By Robin-Leigh Chetty 26 October 2015


When the Z5 Compact was unveiled alongside the flagship Xperia Z5 and 4K display touting Z5 Premium, the Compact got overshadowed, and perhaps did not get the full attention it deserved. Even at the local event for all three devices, the Z5 Compact did not draw as much attention as the other two offerings. As such, when it landed on my desk for review, I was a little unsure of what it would bring to the fore.

Newly coated

For the first time in a number of iterations, Sony has gone for a new design in its Xperia lineup. Gone is the aluminum frame of yesteryear, replaced by a faux-ceramic frame that matches the colour of the smartphone itself. It's a nice change, and looks particularly handsome in the all white version of the review unit. Sony has also opted for a similar ceramic-esque coating on the back cover in favour of the glass one we've come to know. As such, it makes the smartphone a shade more tactile, as well as less susceptible to marks and smudges, an issue that the previous Xperia Compact's suffered from. Another benefit of the change is the fact that the Z5 Compact cannot be blamed for copying the look of the iPhone 6, like the Z3 (review) did.

Along with the superficial changes, there have been a few dimensional ones too, most notable of these is the increase in thickness. The Z5 Compact measures 8.9 mm thick, which might only be 0.3 mm thicker than the Z3 Compact, but translates to a vastly different experience in hand. Consequently the Z5 Compact feels far smaller, while being far thicker than previous units. This in spite of the display measuring 4.6" diagonally (1280x720). The iPhone 6 for example, which only has a 0.1" larger screen, is far thinner than the Z5 Compact, and therefore sits more comfortably in hand.
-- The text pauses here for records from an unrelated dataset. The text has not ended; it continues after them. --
-- ==== Sys2Proof/Laws/Split.lean ====
section
/-! SUPPORT. The insert-and-copy split on the stream (R250 to R254). -/

namespace Sys2Proof.Machine

theorem insExtra_le (i : Nat) : insExtra.getD i 0 ≤ 25 := by
  by_cases h : i < 24
  · revert i; decide
  · rw [List.getD_eq_default]; omega; exact Nat.not_lt.1 h

theorem cpyExtra_le (i : Nat) : cpyExtra.getD i 0 ≤ 25 := by
  by_cases h : i < 24
  · revert i; decide
  · rw [List.getD_eq_default]; omega; exact Nat.not_lt.1 h

theorem cpyBase_ge {i : Nat} (h : i < 24) : 2 ≤ cpyBase.getD i 0 := by revert i; decide

theorem splitCodes_ok {s : State} {i j : Nat} (h : s.onStream)
    (hb : s.hasBits (insExtra.getD i 0 + cpyExtra.getD j 0)) :
    splitCodes i j s = .ok ((insBase.getD i 0 + s.nextField (insExtra.getD i 0),
      cpyBase.getD j 0 + s.ports.field (s.pos + insExtra.getD i 0) (cpyExtra.getD j 0)),
      s.seek (s.pos + insExtra.getD i 0 + cpyExtra.getD j 0)) := by
  unfold State.hasBits at hb
  have h1 := baseExtra_ok (base := insBase.getD i 0) h (insExtra_le i) (by unfold State.hasBits; omega)
  have h2 := baseExtra_ok (base := cpyBase.getD j 0) (s := s.seek (s.pos + insExtra.getD i 0))
    (onStream_seek (by omega)) (cpyExtra_le j) (by unfold State.hasBits; simp only [seek_pos, seek_ports]; omega)
  rw [splitCodes, run_bind_ok h1, run_bind_ok h2]
  simp [State.nextField]

theorem splitCodes_eof {s : State} {i j : Nat} (h : s.onStream)
    (hb : ¬ s.hasBits (insExtra.getD i 0 + cpyExtra.getD j 0)) :
    ∃ t : State, splitCodes i j s = .error (.raised (t.takeFault .prematureEof)) := by
  by_cases h1 : s.hasBits (insExtra.getD i 0)
  · have e1 := baseExtra_ok (base := insBase.getD i 0) h (insExtra_le i) h1
    unfold State.hasBits at h1 hb
    obtain ⟨k, hk⟩ := baseExtra_eof (base := cpyBase.getD j 0) (s := s.seek (s.pos + insExtra.getD i 0))
      (onStream_seek (by omega)) (cpyExtra_le j) (by unfold State.hasBits; simp only [seek_pos, seek_ports]; omega)
    exact ⟨_, by rw [splitCodes, run_bind_ok e1, run_bind_error hk]⟩
  · obtain ⟨k, hk⟩ := baseExtra_eof (base := insBase.getD i 0) h (insExtra_le i) h1
    exact ⟨_, by rw [splitCodes, run_bind_error hk]⟩

theorem splitCodes_spelled {s : State} {i j e1 e2 : Nat} (h : s.onStream) (h1 : e1 < 2 ^ insExtra.getD i 0)
    (h2 : e2 < 2 ^ cpyExtra.getD j 0) (hs : s.spells (bitsLE (insExtra.getD i 0) e1 ++ bitsLE (cpyExtra.getD j 0) e2)) :
    splitCodes i j s = .ok ((insBase.getD i 0 + e1, cpyBase.getD j 0 + e2),
      s.seek (s.pos + insExtra.getD i 0 + cpyExtra.getD j 0)) := by
  have a1 := spells_left hs
  have a2 := spells_right hs
  rw [length_bitsLE] at a2
  have b1 := baseExtra_spelled (base := insBase.getD i 0) h (insExtra_le i) h1 a1
  have ha := onStream_after a1
  rw [length_bitsLE] at ha
  have b2 := baseExtra_spelled (base := cpyBase.getD j 0) ha (cpyExtra_le j) h2 a2
  rw [splitCodes, run_bind_ok b1, run_bind_ok b2]
  simp

end Sys2Proof.Machine
end

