/-- Settles O15: the three banks, and the header in stream order. -/
theorem headerAndBanks : Obligations.HeaderAndBanks := by
  refine ⟨fun s lit iac dist b1 b2 b3 h hl hi hd h1 h2 h3 hs => ?_, fun s bl bi bd modes p nib n1 n2 m1 m2 lit iac dist
    x1 x2 x3 y1 y2 y3 y4 z1 z2 z3 h hx1 hx2 hx3 hp hn hm hy1 hy2 hy3 hy4 hl hi hd hz1 hz2 hz3 bits hbits hs => ?_⟩
  · rw [List.append_assoc] at hs ⊢
    obtain ⟨d, c, hrun⟩ := (reads_banks hl hi hd h1 h2 h3).exec_next h hs
    obtain rfl : s.cmr = c := banks_cmr hrun
    exact ⟨d, complete_ok hrun⟩
  · have hr := reads_header (s := s) hx1 hx2 hx3 hp hn hm hy1 hy2 hy3 hy4 hl hi hd hz1 hz2 hz3
    simp only [List.append_assoc] at hbits hr
    subst hbits
    obtain ⟨d, c, hrun⟩ := hr.exec_next h hs
    exact ⟨d, c, complete_ok hrun⟩

end Sys2Proof.Machine
end

section
/-! SUPPORT. The statements about the command loop (spec/42_metablock.md section 5): commands (O43), literals (O44),
distances (O45) and copies (O46, O47). -/

namespace Sys2Proof.Machine

/-- Counting down writes nothing but the cursor and its category. -/
theorem ticks_kept {s u : State} {c : Cat} (h : s.onStream) (ht : s.ticks c u) : Kept (tickFlds c) s u := by
  have hk := Keeps.tick c s
  rwa [tick_run h ht] at hk

/-! Commands (R204, R205). -/

/-- What `CMD` does once it has its symbol `v` (R204): both lengths, and `mlen` pays for the literals. -/
def commandLengths (v : Nat) : M Unit := do
  modify fun s => { s with iacSym := v }
  let r ← iacsplit v
  modify fun s => { s with copyLen := r.2 }
  let s ← get
  require (r.1 ≤ s.mlen) (.invalid .mlenExceededByInsert)
  modify fun s => { s with mlen := s.mlen - r.1, insLeft := r.1 }

/-- `CMD` after it has counted down reads a symbol with the code of the block type (R204). -/
theorem exec_cmd {s u : State} {code : Table} (h : s.onStream) (hm : 0 < s.mlen) (ht : s.ticks .I u)
    (hc : u.iacBank[u.blkI.cur]? = some code) : exec .cmd s = complete (sym code >>= commandLengths) keepNone u := by
  change complete cmd keepNone s = _
  rw [cmd, complete_get_bind, complete_bind_ok (run_precondition_true hm s), complete_bind_ok (tick_run h ht),
    complete_get_bind, complete_bind_ok (run_entry hc u)]
  rfl

/-- The lengths that the stream spells, and the test against `mlen` (R205). -/
theorem complete_commandLengths {u : State} {v e1 e2 : Nat} (h : u.onStream) (h1 : e1 < 2 ^ insExtra.getD (insertCode v) 0)
    (h2 : e2 < 2 ^ cpyExtra.getD (copyCode v) 0)
    (hs : u.spells (bitsLE (insExtra.getD (insertCode v) 0) e1 ++ bitsLE (cpyExtra.getD (copyCode v) 0) e2)) :
    ∀ t : State, t = { u.seek (u.pos + insExtra.getD (insertCode v) 0 + cpyExtra.getD (copyCode v) 0) with
      iacSym := v, copyLen := cpyBase.getD (copyCode v) 0 + e2 } →
    complete (commandLengths v) keepNone u =
      if insBase.getD (insertCode v) 0 + e1 ≤ u.mlen then
        .next { t with mlen := u.mlen - (insBase.getD (insertCode v) 0 + e1), insLeft := insBase.getD (insertCode v) 0 + e1 }
      else .next (t.takeFault (.invalid .mlenExceededByInsert)) := by
  rintro _ rfl
  have hsplit := splitCodes_spelled (s := { u with iacSym := v }) h h1 h2 hs
  rw [commandLengths, complete_modify_bind, iacsplit, complete_bind_ok hsplit, complete_modify_bind, complete_get_bind,
    complete_require_bind]
  rfl

/-- Lengths that the end of the stream cuts short. -/
theorem complete_commandLengths_eof {u : State} {v : Nat} (h : u.onStream)
    (hb : ¬ u.hasBits (insExtra.getD (insertCode v) 0 + cpyExtra.getD (copyCode v) 0)) :
    ∃ t : State, complete (commandLengths v) keepNone u = .next (t.takeFault .prematureEof) := by
  obtain ⟨t, ht⟩ := splitCodes_eof (s := { u with iacSym := v }) h hb
  exact ⟨t, (complete_modify_bind ..).trans (complete_bind_raised ht)⟩
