-- ==== Sys2Proof/Machine/Core.lean ====
section
/-! DEFINITION. The machine as the host runs it. -/

def Sys2Proof.core : Host.Core := { State := Sys2Proof.Machine.State, Fault := Sys2Proof.Machine.Fault, Refusal := Sys2Proof.Machine.Refusal, step := Sys2Proof.Machine.step, reset := Sys2Proof.Machine.State.reset }
end

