/-- The fields of an IN_SERVICE entry. -/
def Entry.served? {φ δ : Type} : Entry φ δ → Option φ
  | .inService f _ => some f
  | _ => none

/-- No counter exceeds 65535 (R173). -/
abbrev State.CountersBounded (s : State) : Prop :=
  s.field.counters.Bounded ∧ s.trunk.counters.Bounded ∧ s.counters.Bounded
    ∧ ∀ i : Fin 64, ∀ d ∈ s.points[i].dyn?, d.badCount ≤ 65535

/-! ## Ports and queues (R91, R122, R123, R125) -/

/-- How many of a port's frames are on offer. -/
def Port.offers (p : Port) : Nat := (p.queue.filter QEntry.onOffer).length + p.report.isSome.toNat

/-- The transmitter of a port (R122, R123): one frame on offer at most, with fewer than 32 failures; none while the port is
OFF, and the recovery timer runs exactly then. -/
abbrev Port.Sound (p : Port) : Prop :=
  p.offers ≤ 1 ∧ p.failures < attemptLimit ∧ (p.on = false → p.offers = 0) ∧ p.recovery.isSome = !p.on

/-- The frame is a DRIVE of the part's own. -/
def QEntry.isDrive (e : QEntry) : Bool :=
  match e.origin with
  | .drive _ _ => true
  | _ => false

/-- The queues keep their bounds (R91, R125): at most 24 frames for the TRUNK and no DRIVE of the part's own among them;
for the FIELD only forwarded frames, at most 16, and DRIVE frames, at most one for each output. A RESTART's reply is in the
TRUNK queue only while the RESTART is pending, and once at most (R165). -/
abbrev State.QueuesSound (s : State) : Prop :=
  s.trunk.queue.length ≤ trunkRoom ∧ (∀ e ∈ s.trunk.queue, e.isDrive = false)
    ∧ (∀ e ∈ s.field.queue, e.isForwarded = true ∨ e.isDrive = true)
    ∧ (s.field.queue.filter QEntry.isForwarded).length ≤ fieldForwardedRoom
    ∧ (∀ i : Fin 24, (s.field.queue.filter (·.isDriveOf i)).length ≤ 1)
    ∧ (s.trunk.queue.filter fun e => e.origin == .restartReply).length ≤ s.restartPending.toNat
    ∧ s.field.Sound ∧ s.trunk.Sound

/-! ## The zone ladder (R27, R32, R37, R47) -/

/-- Every IN_SERVICE zone keeps the ladder's relations. -/
abbrev State.LadderSound (s : State) : Prop := ∀ z : Fin 8, ∀ d ∈ s.zones[z].dyn?, d.Sound

/-- The condition of every IN_SERVICE zone is the greatest of its inputs (R27). -/
abbrev State.ConditionsFormed (s : State) : Prop :=
  ∀ z : Fin 8, ∀ d ∈ s.zones[z].dyn?, d.cond = d.formed (s.contributions z)

/-! ## The state machines of points, fans and dampers (R3, R97, R98) -/

/-- The value of the last calibration pair that is present: value_n (R3). -/
def PointFields.lastValue (f : PointFields) : Nat := (f.pairs.getLastD (f.raw2, f.val2)).2

/-- A point's grade, run counter and silence timer fit its state (R9, R11), the run counter is below the confirm count
(R21), the forward counter below forward every (R3), and the filter within the calibration values (R3, R16): up to
value_n × 2^k always, and from value_1 × 2^k in LIVE, with the filtered reading between value_1 and value_n. -/
abbrev PointDyn.Sound (f : PointFields) (d : PointDyn) : Prop :=
  (d.silence.isSome = !d.state.isFault) ∧ (d.state ≠ .live → d.grade = .clear ∧ d.run = 0)
    ∧ d.run < f.confirm ∧ d.forwardCount < max 1 f.forwardEvery
    ∧ d.acc ≤ f.lastValue * 2 ^ f.depth ∧ d.filtered ≤ f.lastValue
    ∧ (d.state = .live → f.val1 * 2 ^ f.depth ≤ d.acc ∧ f.val1 ≤ d.filtered)

/-- An IN_SERVICE point is sound; an entry out of service has no dynamic state. -/
def pointSound : Entry PointFields PointDyn → Bool
  | .inService f d => decide (d.Sound f)
  | _ => true

/-- A fan has at most one timer running, the one of its state (R97). -/
abbrev FanDyn.Sound (d : FanDyn) : Prop :=
  d.pathTimer.isSome = (d.state == .pathWait) ∧ d.startTimer.isSome = (d.state == .starting)
    ∧ d.statusTimer.isSome = (d.state == .running) ∧ d.stopTimer.isSome = (d.state == .stopping)
    ∧ d.retryTimer.isSome = d.state.isFault
    ∧ d.below < belowLimit ∧ (d.state ≠ .running → d.below = 0)
    ∧ (d.noPath = true → d.state = .starting ∨ d.state = .running ∨ d.state = .stopping)
    ∧ d.retryCount ≤ 255

/-- A damper's timers fit its state (R98). -/
abbrev DamperDyn.Sound (d : DamperDyn) : Prop :=
  d.travelTimer.isSome = (d.state == .travelling) ∧ d.statusTimer.isSome = (d.state == .settled)

/-- The machine of an output is of its entry's kind, and sound. -/
def OutputDyn.Sound (f : OutputFields) : OutputDyn → Bool
  | .fan d => decide (f.kind = .fan ∧ d.Sound)
  | .damper d => decide (f.kind = .damper ∧ d.Sound)

/-- An IN_SERVICE output's machine is sound; an entry out of service has none. -/
def outputSound : Entry OutputFields OutputDyn → Bool
  | .inService f d => d.Sound f
  | _ => true

/-- Every point and output machine is sound. -/
abbrev State.MachinesSound (s : State) : Prop :=
  (∀ i : Fin 64, pointSound s.points[i] = true) ∧ ∀ i : Fin 24, outputSound s.outputs[i] = true

/-! ## The ranges of the fields (R138, R184) -/

/-- Every field of a point entry is within its range (R184). -/
abbrev PointFields.InRange (f : PointFields) : Prop :=
  (∀ n ∈ f.node, 1 ≤ n.toNat ∧ n.toNat ≤ 254) ∧ 9 ≤ f.width ∧ f.width ≤ 16 ∧ f.raw1 ≤ 65535 ∧ f.raw2 ≤ 65535
    ∧ (∀ n ∈ f.raw3, n ≤ 65535) ∧ (∀ n ∈ f.raw4, n ≤ 65535) ∧ f.val1 ≤ 65535 ∧ f.val2 ≤ 65535 ∧ f.val3 ≤ 65535
    ∧ f.val4 ≤ 65535 ∧ f.depth ≤ 4 ∧ f.riseA ≤ 65535 ∧ f.fallA ≤ 65535 ∧ 1 ≤ f.levelA ∧ f.levelA ≤ 4
    ∧ (∀ n ∈ f.riseB, n ≤ 65535) ∧ (∀ n ∈ f.fallB, n ≤ 65535) ∧ (∀ l ∈ f.levelB, 1 ≤ l ∧ l ≤ 4)
    ∧ 1 ≤ f.confirm ∧ f.confirm ≤ 8 ∧ f.gain ≤ 255 ∧ 1 ≤ f.interval ∧ f.interval ≤ 60 ∧ 2 ≤ f.silenceMult
    ∧ f.silenceMult ≤ 8 ∧ f.faultLevel ≤ 3 ∧ f.forwardEvery ≤ 15

/-- Every field of a zone entry is within its range (R184). -/
abbrev ZoneFields.InRange (f : ZoneFields) : Prop :=
  1 ≤ f.count ∧ f.count ≤ 4 ∧ f.minFlow ≤ 65535 ∧ f.fumeLowFlow ≤ 65535 ∧ f.fumeHighFlow ≤ 65535 ∧ f.maxFlow ≤ 65535
    ∧ f.flammableFlow ≤ 65535 ∧ f.fireFlow ≤ 65535 ∧ f.purgeStart ≤ 239 ∧ 1 ≤ f.purgeDuration ∧ f.purgeDuration ≤ 240
    ∧ f.purgeFlow ≤ 65535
Whether or not this will become a problem for users in the long run remains to be seen, but it was something I noticed from the moment I picked up the Compact.

Big match temperament

When Sony first took a stab at Compact version of its Xperia flagships, it sported the exact same specs as its larger brethren. Since the Z1 Compact (review) however, Sony has wavered from this tactic and dumbed down the specs for follow up versions. Thankfully though, Sony has reverted back to its original thinking, integrating the same chipset in both the Z5 Compact and flagship variant. Internally it runs an octa-core Qualcomm Snapdragon 810 chipset, with two quad-core processors running in tandem and clocked at 1.5 GHz and 2.0 GHz respectively.

While both devices are on par from a processor perspective, the Z5 flagship does boast an extra GB of RAM. To that end, the Z5 Compact's 2 GB,makes it ever so slightly underpowered on the multitasking front. That said, the Z5 Compact more than holds its own against other similarly specced devices, specifically in the arena of benchmark testing. The Z5 Compact for example, scored 65 450 on AnTuTu (v5.7.1), which outdoes the Motorola Nexus 6 (review)'s 40 974. As such, it seems like Sony has been able eech out every bit of processing power that the Snapdragon 810 has to offer.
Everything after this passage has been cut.